A lot of people aren’t familiar with the expected adverse reactions to a vaccine like this. So once word gets around that, “Oh, I got the COVID shot, and I got sick for a day,” that’s going to spook a lot of people. We’ve got to get ahead of that narrative and explain that you should expect the pain, expect a headache, expect some fatigue for one or two days — 10 per cent of people seem to have that reaction.

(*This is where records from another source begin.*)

-- ==== Sys2Proof/Machine/Changes.lean ====
section
/-! DEFINITION. Requests as their bytes spell them (Tables 5-3, 5-4), what their items do to the constants and the forces, the constant
overlay, the change-log queue, and the acknowledge once two lanes have committed the apply cycle (R117 to R126, R262). -/

namespace Sys2Proof.Machine

/-! ## Request bytes -/

/-- The header fields of a request (Table 5-3). -/
def reqFormat (b : List Byte) : Nat := getBE b 0 2
def reqCount (b : List Byte) : Nat := getBE b 2 2
def reqOperator (b : List Byte) : Nat := getBE b 4 4
def reqApply (b : List Byte) : Nat := getBE b 8 8
def reqDigest (b : List Byte) : List Byte := slice b 16 64
def reqAuth (b : List Byte) : List Byte := slice b 80 32

/-- An item of 8 bytes (Table 5-4): kind, index and value. -/
structure Item where
  kind  : Nat
  index : Nat
  value : Nat
  deriving DecidableEq, Repr

/-- Item `k` of a request. -/
def itemAt (b : List Byte) (k : Nat) : Item :=
  { kind := getBE b (128 + 8 * k) 1, index := getBE b (129 + 8 * k) 3, value := getBE b (132 + 8 * k) 4 }

/-- The items of a request. -/
def reqItems (b : List Byte) : List Item := (List.range (reqCount b)).map (itemAt b)

/-- A change item (kinds 0x01 and 0x02) and a force item (kinds 0x03 to 0x05). -/
def Item.isChange (i : Item) : Bool := i.kind == 1 || i.kind == 2
def Item.isForce (i : Item) : Bool := i.kind == 3 || i.kind == 4 || i.kind == 5

/-- The constant a change item writes: its own, or the one that backs its PAR variable (R117). -/
def Item.constant (m : Image) (i : Item) : Nat := if i.kind = 1 then i.index else (m.var i.index).constIdx

/-! ## What the items do (R120, R124) -/

/-- One item applied to the constant table or the force table. -/
def Engine.applyItem (m : Image) (e : Engine) (i : Item) : Engine :=
  match i.kind with
  | 1 | 2 => { e with consts := Table.write e.consts (i.constant m) (BitVec.ofNat 32 i.value) }
  | 3 => { e with forces := Assoc.put none e.forces i.index (some (BitVec.ofNat 16 i.value)) }
  | 4 => { e with forces := Assoc.put none e.forces i.index none }
  | 5 => { e with forces := [] }
  | _ => e

/-- A whole request applied. -/
def Engine.applyRequest (m : Image) (e : Engine) (b : List Byte) : Engine := (reqItems b).foldl (Engine.applyItem m) e

/-- The forces that one item releases. -/
def Engine.releasedBy (e : Engine) (i : Item) : List (Nat × W16) :=
  e.forced.filter (fun p => (i.kind == 4 && i.index == p.1) || i.kind == 5)

/-- The forces a request releases, with their values, item after item (R126). -/
def Engine.released (m : Image) (e : Engine) (b : List Byte) : List (Nat × W16) :=
  ((reqItems b).foldl (fun (p : Engine × List (Nat × W16)) i => (p.1.applyItem m i, p.2 ++ p.1.releasedBy i)) (e, [])).2

/-- The FORCE record of an item that sets or changes a force, written when it applies (R126): the old value is the variable's in the committed
state, or the old forced value. -/
def Lane.forceRecord (l : Lane) (i : Item) : Lane :=
  if i.kind ≠ 3 then l
  else match l.pe.forceOf i.index with
    | some old => l.logUnit 0x0503 1 [i.index, old.toNat, i.value, 1]
    | none => l.logUnit 0x0503 1 [i.index, (Table.read l.pe.cur i.index).toNat, i.value, 0]

/-- A lane applies an item with its record. -/
def Lane.applyItem (m : Image) (l : Lane) (i : Item) : Lane :=
  let l := l.forceRecord i
  { l with pe := l.pe.applyItem m i }

/-- A lane applies a request (R120, R124). -/
def Lane.applyRequest (l : Lane) (m : Image) (b : List Byte) : Lane := (reqItems b).foldl (Lane.applyItem m) l

/-! ## The sleeper's change (R262) -/

/-- The change request of the latest complete mirror frame that a sleeper lane knows before the freeze point of cycle n, with its
apply cycle: that of the frame in hand, else of the last one applied. -/
def Lane.mirrorKnown (l : Lane) (m : Image) (n : Nat) : Option (Nat × List Byte) :=
  match l.mir.full with
  | some (_, stamp, data) =>
    let len := getBE data 160 2
    if stamp < m.freezeAt n ∧ len ≠ 0 then some (getBE data 168 8, slice data 176 len) else l.mir.change
  | none => l.mir.change

/-- The change a sleeper lane must apply at the boundary of cycle n (R262): due, under its own image digest, not yet applied. -/
def Lane.mirrorChange (l : Lane) (m : Image) (n : Nat) : Option (Nat × List Byte) :=
  match l.mirrorKnown m n with
  | some (a, b) => if a ≤ n ∧ reqDigest b = m.digest ∧ l.mir.doneChange ≠ some (a, b) then some (a, b) else none
  | none => none

/-- The constants and forces a lane will have in cycle n, with every change that is due then and known now (R150). -/
def State.engineAt (s : State) (x : LaneId) (n : Nat) : Engine :=
  let l := s.lane x
  let m := l.image
  let due := s.unit.pend.filter (fun p => decide (p.format = 1) && decide (p.apply ≤ n) && p.accepted.get x && !p.appliedBy.get x)
  let e := due.foldl (fun e p => e.applyRequest m p.bytes) l.pe
  match (if s.sleeps then l.mirrorChange m n else none) with
  | some (_, b) => e.applyRequest m b
  | none => e

/-! ## The change log's queue (R347) -/

/-- The first 32 bytes of the constant-table digest of a lane: the digest of entries whose kind names no other (log entry 40). -/
def Lane.logDigest (l : Lane) : List Byte := (constDigest l.pe.consts l.pe.forces).take 32

/-- The lane whose values stand for the unit: the first in service, else lane A. -/
def State.voice (s : State) : LaneId := s.serviceLanes.headD .a

/-- A change-log entry put into the queue of entries that wait to be written. -/
def State.pushLog (s : State) (i : LogItem) : State := { s with cfg := { s.cfg with logQueue := s.cfg.logQueue ++ [i] } }

/-- The entry that an event of its own writes: nobody asked for it, and no mailbox waits for it. -/
def eventItem (kind cycle : Nat) (before after : List Byte) : LogItem :=
  { kind := kind, operator := 0, cycle := cycle, before := before, after := after, mailbox := none, code := 0, merged := false }

/-- An entry whose digests do not change. -/
def State.pushPlain (s : State) (kind operator cycle code : Nat) (mailbox : Option Nat) : State :=
  let d := (s.lane s.voice).logDigest
  s.pushLog { kind := kind, operator := operator, cycle := cycle, before := d, after := d, mailbox := mailbox, code := code, merged := false }

/-! ## The overlay (R121) -/

/-- The overlay with a request's change items merged: a later item overwrites an earlier entry; the first request under another image
digest clears the overlay first. -/
def Config.mergeItems (c : Config) (m : Image) (b : List Byte) : Config :=
  let base : Assoc (Option W32) := if c.overlayImg = m.digest then c.overlay else []
  let ov := ((reqItems b).filter Item.isChange).foldl (fun o i =>
    Assoc.put none o (i.constant m) (some (BitVec.ofNat 32 i.value))) base
  { c with overlay := ov, overlayImg := m.digest }

/-- Whether a request has change items. -/
def hasChange (b : List Byte) : Bool := (reqItems b).any Item.isChange

/-- A request committed by two lanes is merged into the overlay, with the plain constant digest after it. -/
def State.mergeOverlay (s : State) (x : LaneId) (p : Pending) : State :=
  if p.format = 1 && hasChange p.bytes then
    let l := s.lane x
    let c := s.cfg.mergeItems l.image p.bytes
    s.configWrite (fun _ => { c with overlayDig := plainDigest l.pe.consts, overlaySeq := p.logSeq })
  else s

/-! ## The commit of an apply cycle (R120, R121, R262) -/

/-- What two lanes' commit of the apply cycle does: the overlay, then the acknowledge; a sleeper's mirrored request enters the change log
instead. A request whose mailbox a pumphouse reset has answered (mailbox 5, R300) is acknowledged no more. -/
def State.settlePend (s : State) (x : LaneId) (p : Pending) : State :=
  let s := s.mergeOverlay x p
  let s := { s with unit := { s.unit with pend := s.unit.pend.filter (fun q => q != p) } }
  if p.mailbox < 4 then s.ackOut p.mailbox 0
  else if p.mailbox ≠ 4 then s
  else
    let d := (s.lane s.voice).logDigest
    s.pushLog { kind := p.format, operator := reqOperator p.bytes, cycle := p.apply, before := d, after := d, mailbox := none, code := 0,
                merged := hasChange p.bytes }

/-- Lane `x` has committed cycle n: it counts towards every request it applied at or before n; forces that the request released are
recorded; two lanes settle it, which is the pumphouse's part: while its cores are in reset it waits (State.settleRest). -/
def State.noteCommit (s : State) (x : LaneId) (n : Nat) : State :=
  s.unit.pend.foldl (fun s p =>
    if (p.format ≤ 4 || p.format == 16) && p.appliedBy.get x && !p.commits.get x && decide (p.apply ≤ n) then
      let s := s.modLane x (fun l => l.releaseRecords p.freed)
      let q := { p with commits := p.commits.set x true }
      let s := { s with unit := { s.unit with pend := s.unit.pend.map (fun r => if r = p then q else r) } }
      if 2 ≤ Mask.count q.commits && s.coresRun then s.settlePend x q else s
    else s) s

/-- The requests that two lanes committed while the pumphouse was in reset, settled once its cores run again (R120, R121). -/
def State.settleRest (s : State) : State :=
  s.unit.pend.foldl (fun s p => if 2 ≤ Mask.count p.commits then s.settlePend s.voice p else s) s

end Sys2Proof.Machine
end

Two years ago, I got the shingles vaccine. And I had such a brutal adverse reaction: two days in bed. Probably the worst I’ve felt in decades. And I’m a scientist — I understood exactly what was happening to my body. I wasn’t afraid; I knew that this would last for two days. Now I’m immune to shingles. But it was terrifying.  And when I had to get my booster shot, I was very hesitant to do this again. So imagine someone goes through a similar experience for their first shot. And now it’s three months later, three weeks later — rather than go and get their second COVID-19 booster shot, they have a strong disincentive to take it. And so we have to get ahead of that and prevent that from being a disincentive. I don’t know how it’s going to work. But these are the challenges.

TVO.org: I’d like to talk about where you see the epidemic going, especially into December and January.

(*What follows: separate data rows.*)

/-- One millisecond of a clock that shows UTC (R292). -/
def Ptp.tick (p : Ptp) : Ptp :=
  if !p.present then p
  else if p.subMs + 1 < 1000 then { p with subMs := p.subMs + 1 }
  else { p with subMs := 0, seconds := (p.seconds + 1) % 2 ^ 32 }

/-- The selected master given up (R291, R292): a locked clock holds over, another listens. -/
def Ptp.noMaster (p : Ptp) : Ptp :=
  { p with master := none, pendingSync := false, state := if p.state = 0 then 0 else if p.state = 3 ∨ p.state = 4 then 4 else 1 }

/-- PTP after a change of the maintenance address (R291, Table 11-12): without one it is disabled; with one that it had not it listens. -/
def Ptp.addressed (p : Ptp) (ip : Nat) : Ptp :=
  if ip = 0 then { p with state := 0, present := false, seconds := 0, master := none, pendingSync := false }
  else if p.state = 0 then { p with state := 1 } else p

/-- Whether PTP messages reach the unit: its ports run, and its maintenance network has an address. -/
def State.ptpRuns (s : State) : Bool := s.phRuns && s.netIp .maint != 0

/-- Whether a message is of the selected master in the unit's domain. -/
def State.fromMaster (s : State) (domain : Nat) (ident : BitVec 64) : Bool :=
  s.ptpRuns && domain == s.settings.domain && (match s.ptp.master with
    | some m => m.ident == ident
    | none => false)

end Sys2Proof.Machine
end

Deonandan: We’re all focused on the vaccine, as we should be. Anthony Fauci [director of the National Institute of Allergy and Infectious Diseases] has a great analogy for this. He says, you’re fighting a battle on the front line, and it’s bloody and painful, and you really worried you’re going to lose, and you hear the cavalry is coming. The vaccine is the cavalry. Fantastic. But all is not done: the cavalry is not here yet. You can hear the hoofbeats in the distance, but you’ve still got to keep on fighting.

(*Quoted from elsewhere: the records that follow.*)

/-- Whether an image is active in the unit (R199). -/
def State.imageActive (s : State) : Bool := LaneId.list.any (fun x => (s.lane x).evaluates && (s.lane x).image?.isSome)

/-- Whether PAIR_POS is closed (Table 8-7). -/
def State.preferred (s : State) : Bool := (s.lane s.voice).rc.opts.pairPos

/-- The rank of the module (R217). -/
def State.rank (s : State) : Nat := if s.unit.twoLane then 1 else 0

/-- Whether a ring is in VK2 mode. -/
def State.vk2 (s : State) (r : Nat) : Bool := (s.image.ring r).mode == .vk2

/-- A time of `ns` nanoseconds in units of 2^−16 ns. -/
def nanos (ns : Nat) : Int := ((ns * 65536 : Nat) : Int)

/-- T_cycle in units of 2^−16 ns. -/
def State.ringCycle (s : State) : Int := nanos (s.image.tCycle * 1000000)

/-! ## Sending (R191, R193, R197, R202) -/

/-- Until when a port's transmitter is busy, and the frames it holds. -/
def Ring.busy (g : Ring) : Side → Int
  | .e => g.busyE
  | .w => g.busyW
def Ring.held (g : Ring) : Side → List HeldFrame
  | .e => g.heldE
  | .w => g.heldW
def Ring.setBusy (g : Ring) (side : Side) (t : Int) : Ring :=
  match side with
  | .e => { g with busyE := t }
  | .w => { g with busyW := t }
def Ring.setHeld (g : Ring) (side : Side) (l : List HeldFrame) : Ring :=
  match side with
  | .e => { g with heldE := l }
  | .w => { g with heldW := l }

/-- Whether a port's transmitter works: its link is up, and its SFP matches the port (R393). -/
def State.portUp (s : State) (r : Nat) (side : Side) : Bool := (s.ring r).link side && !bit s.ph.sfpRefused (side.port r)

/-- Whether a port's link carries frames: a native link without a measured delay carries none but DELAY_REQ and DELAY_RESP (R202). -/
def State.linkReady (s : State) (r : Nat) (side : Side) : Bool := s.portUp r side && (s.vk2 r || ((s.ring r).delay side).isSome)

/-- A frame out of a port, whose transmitter it keeps busy from `at_` or from the end of what is under way; without an instant where the spec gives
it none. -/
def State.putFrame (s : State) (r : Nat) (side : Side) (at_ : Option Int) (f : List Byte) : State :=
  (s.modRing r (fun g => match at_ with
    | some t => g.setBusy side (max (g.busy side) t + frameTime (s.vk2 r) f.length)
    | none => g)).emit (.ring r side f)

/-- The header of a frame of the module's own out of a port (R191, R193): source address 0x00 with its unit identifier. -/
def State.ownHdr (s : State) (r : Nat) (side : Side) (ty dst : Nat) : RingHdr :=
  { ty := ty, dir := side == .w, ring := r + 1, srcAddr := 0, srcUnit := s.unitId % 256, dst := dst, hops := 0, cycle := s.cycle % 2 ^ 32, len := 0,
    corr := 0 }

/-- A frame of the module's own out of a port whose link carries frames. -/
def State.sendSide (s : State) (r : Nat) (side : Side) (ty dst : Nat) (body : List Byte) (at_ : Option Int) : State :=
  if s.linkReady r side then s.putFrame r side at_ (ringFrame (s.vk2 r) (s.ownHdr r side ty dst) body) else s

/-- A frame of the module's own on both ports (R203, R208, R218). -/
def State.sendBoth (s : State) (r ty dst : Nat) (body : List Byte) (at_ : Option Int) : State :=
  (s.sendSide r .e ty dst body at_).sendSide r .w ty dst body at_

/-- What comes of the frames that a port holds: those that go out in their order, how many are dropped for their residence, until when the transmitter
is busy, and those that stay. -/
structure Pumped where
  sent    : List (List Byte)
  dropped : Nat
  busy    : Int
  left    : List HeldFrame
  deriving DecidableEq, Repr

/-- The held frames of a port in order of arrival (R196, R197): a frame whose residence would exceed 100 µs is dropped; one whose transmission would
not end before the start `own` of the module's next slot stays, and those behind it. -/
def pump (vk2 : Bool) (own : List Int) (busy : Int) : List HeldFrame → Pumped
  | [] => { sent := [], dropped := 0, busy := busy, left := [] }
  | h :: rest =>
    let t := max h.ready busy
    let fin := t + frameTime vk2 h.frame.length
    let res := t - h.arrived
    if nanos 100000 < res then
      let p := pump vk2 own busy rest
      { p with dropped := p.dropped + 1 }
    else if own.any (fun a => decide (t ≤ a) && decide (a ≤ fin)) then { sent := [], dropped := 0, busy := busy, left := h :: rest }
    else
      let p := pump vk2 own fin rest
      { p with sent := forwarded vk2 h.frame (h.delay + res) :: p.sent }

/-- The starts of the output slots of a ring that the module leads: its own slots. -/
def State.ownSlots (s : State) (r : Nat) : List Int :=
  if (s.ring r).state.leads then (((s.image.ring r).slots.filter (fun e => e.out)).map (fun e => nanos e.start)) else []

/-- The frames that a port holds sent on as far as its own slots `own` let them. -/
def State.pumpPort (s : State) (r : Nat) (own : List Int) (side : Side) : State :=
  let g := s.ring r
  let p := pump (s.vk2 r) own (g.busy side) (g.held side)
  p.sent.foldl (fun s f => s.emit (.ring r side f))
    (s.modRing r (fun g => { (g.setHeld side p.left).setBusy side p.busy with dropCnt := satAdd g.dropCnt p.dropped }))

/-! ## Leadership -/

/-- An echo request of a VK2 master to a node, under an identifier it chooses: DIAG code 0x10 (R226). -/
def State.echoNode (s : State) (r a : Nat) : State :=
  let i := (Config.freeIdent s.fresh).toNat
  { (s.modRing r (fun g => g.modNode a (fun n => { n with echoId := some i }))).sendBoth r 7 a (diagRequest 0x10 (be 4 i ++ be 4 0)) none with
      fresh := s.fresh + 1 }

/-- The echoes at ring start, one for each node. -/
def State.echoNodes (s : State) (r : Nat) : State := ((s.image.ring r).allNodes).foldl (fun s a => s.echoNode r a) s

/-- The ring of index `r` taken into the state its leader has: LEAD, or VK2 master with its echoes (Table 8-8, Table 8-11). The admitted set of
the last SYNC stays, as its nodes hold it (R223, R264); the nodes without an input slot are admitted with the leadership (R214). The resync orders of the leader
before are not repeated (R211). DESIGN CHOICE: SCHED_DIFF, which a follower sets (R220), stays as it is; the spec does not say when it clears (log entry
117). -/
def State.leadRing (s : State) (r : Nat) : State :=
  if !(s.ring r).state.live then s
  else match (s.image.ring r).mode with
    | .native =>
      let b := s.image.ring r
      let free := b.allNodes.filter (fun a => !b.inputNodes.contains a)
      s.modRing r (fun g => free.foldl (fun g a => g.modNode a (fun n => { n with admitted := true }))
        { g with state := .lead, missRun := 0, lostSync := false, offset := 0,
                 nodes := Assoc.mapVal RingNode.reset (fun n => { n with ordered := false }) g.nodes })
    | .vk2 =>
      let fresh := (s.ring r).state != .vk2Master
      let s := s.modRing r (fun g => { g with state := .vk2Master })
      if fresh then s.echoNodes r else s
    | .unused => s

/-- Every ring led (R264). -/
def State.leadRings (s : State) : State :=
  let s := (List.range 4).foldl State.leadRing s
  { s with rings := { s.rings with leader := s.unitId, followCold := false, startOthers := false } }

/-- The ring of index `r` followed: FOLLOW, or a passive node of a VK2 ring (R253). -/
def State.followRing (s : State) (r : Nat) : State :=
  if !(s.ring r).state.live then s
  else match (s.image.ring r).mode with
    | .native => s.modRing r (fun g => { g with state := .follow, missRun := 0, lostSync := false })
    | .vk2 => s.modRing r (fun g => { g with state := .vk2Passive })
    | .unused => s

/-- Every ring followed. -/
def State.followRings (s : State) : State :=
  let s := (List.range 4).foldl State.followRing s
  { s with rings := { s.rings with followCold := false, startOthers := false } }

/-- The state of a ring when it leaves pass-through, which takes its links down (R199, R216, Table 8-8): LISTEN; led where the unit is the watcher (Table 10-1); a VK2
ring is passive, or led by the watcher. -/
def State.openRing (s : State) (r : Nat) : State :=
  match (s.image.ring r).mode with
  | .unused => s.modRing r (fun g => { g with state := .unused })
  | .native =>
    let s := s.modRing r (fun g => { g with state := .listen, linkE := false, linkW := false })
    if s.leads then s.leadRing r else s
  | .vk2 =>
    let s := s.modRing r (fun g => { g with state := .vk2Passive, linkE := false, linkW := false })
    if s.leads then s.leadRing r else s

/-- Whether an SFP's type matches its port (R393, R194, Table 8-11): the identifier of an SFP, and 1000BASE-SX or 1000BASE-LX among its
Ethernet compliance codes, on a VK2 ring 100BASE-FX (SFF-8472, PRESUMED, log entry 61). While no image is active, which would say the ring's mode, either is a ring port's
type. -/
def State.sfpMatches (s : State) (port : Nat) (ident : BitVec 8) (codes : BitVec 32) : Bool :=
  let gig := codes.getLsbD 0 || codes.getLsbD 1
  ident == 3#8 && (if 8 < port then gig else if !s.imageActive then codes.getLsbD 5 || gig else if s.vk2 ((port - 1) / 2) then codes.getLsbD 5 else gig)

/-- The SFPs read at P4 release judged (R393): one whose type does not match stays disabled, with an SFP_REFUSED record. They are judged again
once an image is active, which says which rings are in VK2 mode (R224). -/
def State.judgeSfps (s : State) : State :=
  s.ph.sfps.foldl (fun s p =>
    let off := bit s.ph.sfpRefused (p.1 - 1)
    if s.sfpMatches p.1 p.2.1 p.2.2 then
      { s with ph := { s.ph with sfpRefused := s.ph.sfpRefused - flag off (p.1 - 1) } }
    else if off then s
    else { s with ph := { s.ph with sfpRefused := s.ph.sfpRefused + 2 ^ (p.1 - 1) } }.logPh 0x0B02 2 [p.1, p.2.1.toNat, p.2.2.toNat]) s

/-- Where the pumphouse places the table of DIAG responses in region 9 (R215; log entry 3). -/
def diagTable : Nat := 0x1C000000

So that means we can’t take our foot off of the pedal right now, because now is the darkest part of the night. And the dawn will be upon us sometime in the spring, when the vaccine finds better penetration.

It’s going to get really bad, I think, for a number of reasons. One is, the trend lines in North America aren’t good to begin with. And second is, we’re coming up to the Christmas holidays, and I do not expect people to behave themselves.

Canadian Thanksgiving showed us that people were not able to, in large part, restrain themselves from large socialization. And we saw a significant bump in cases that we’re still feeling throughout Ontario. When we start travelling and socializing and gathering in groups over the Christmas holidays, we’re going to feel that into January. So I’m feeling pretty pessimistic about our COVID-19 load the next two months. I often wonder, you know, at the end of both World War One and World War Two, imagine being the last person killed in those wars. We don’t want that to be anybody here. The war is almost over. And when I say “almost,” I mean sometime next year, so you don’t want to be that last soldier who gets killed just before the end of the war.

TVO.org: That’s the exact argument that I made to my parents when they wanted to get on a plane.

Deonandan: Yeah, I understand people’s desires, but they have to understand that this is not interminable. The situation that we’re in will end — and sooner than any of us thought it would end, which is the miracle of bioscience.

So if you can just put it off for a few months, we can celebrate Christmas in March. I liken this to a society-wide marshmallow test. It’s when you give a kid a marshmallow, and you tell them, “Hey, you can have this marshmallow now. But if you wait an hour, you can have two marshmallows.”  Does that child have the strength of will to have delayed gratification such that he gets double the reward? And that is the test posed to us right now. Do we have the willpower, the strength of character, to delay our gratification so that we get all the marshmallows in March, and all the marshmallows means everyone’s alive?

TVO.org: I have been talking to so many people. And it seems to me that, even in my social circles, which are very careful, everybody seems to be making the holidays the one exception. And they all seem to think that they’re the only ones making the one exception, and that scares me. Have you seen similar trends?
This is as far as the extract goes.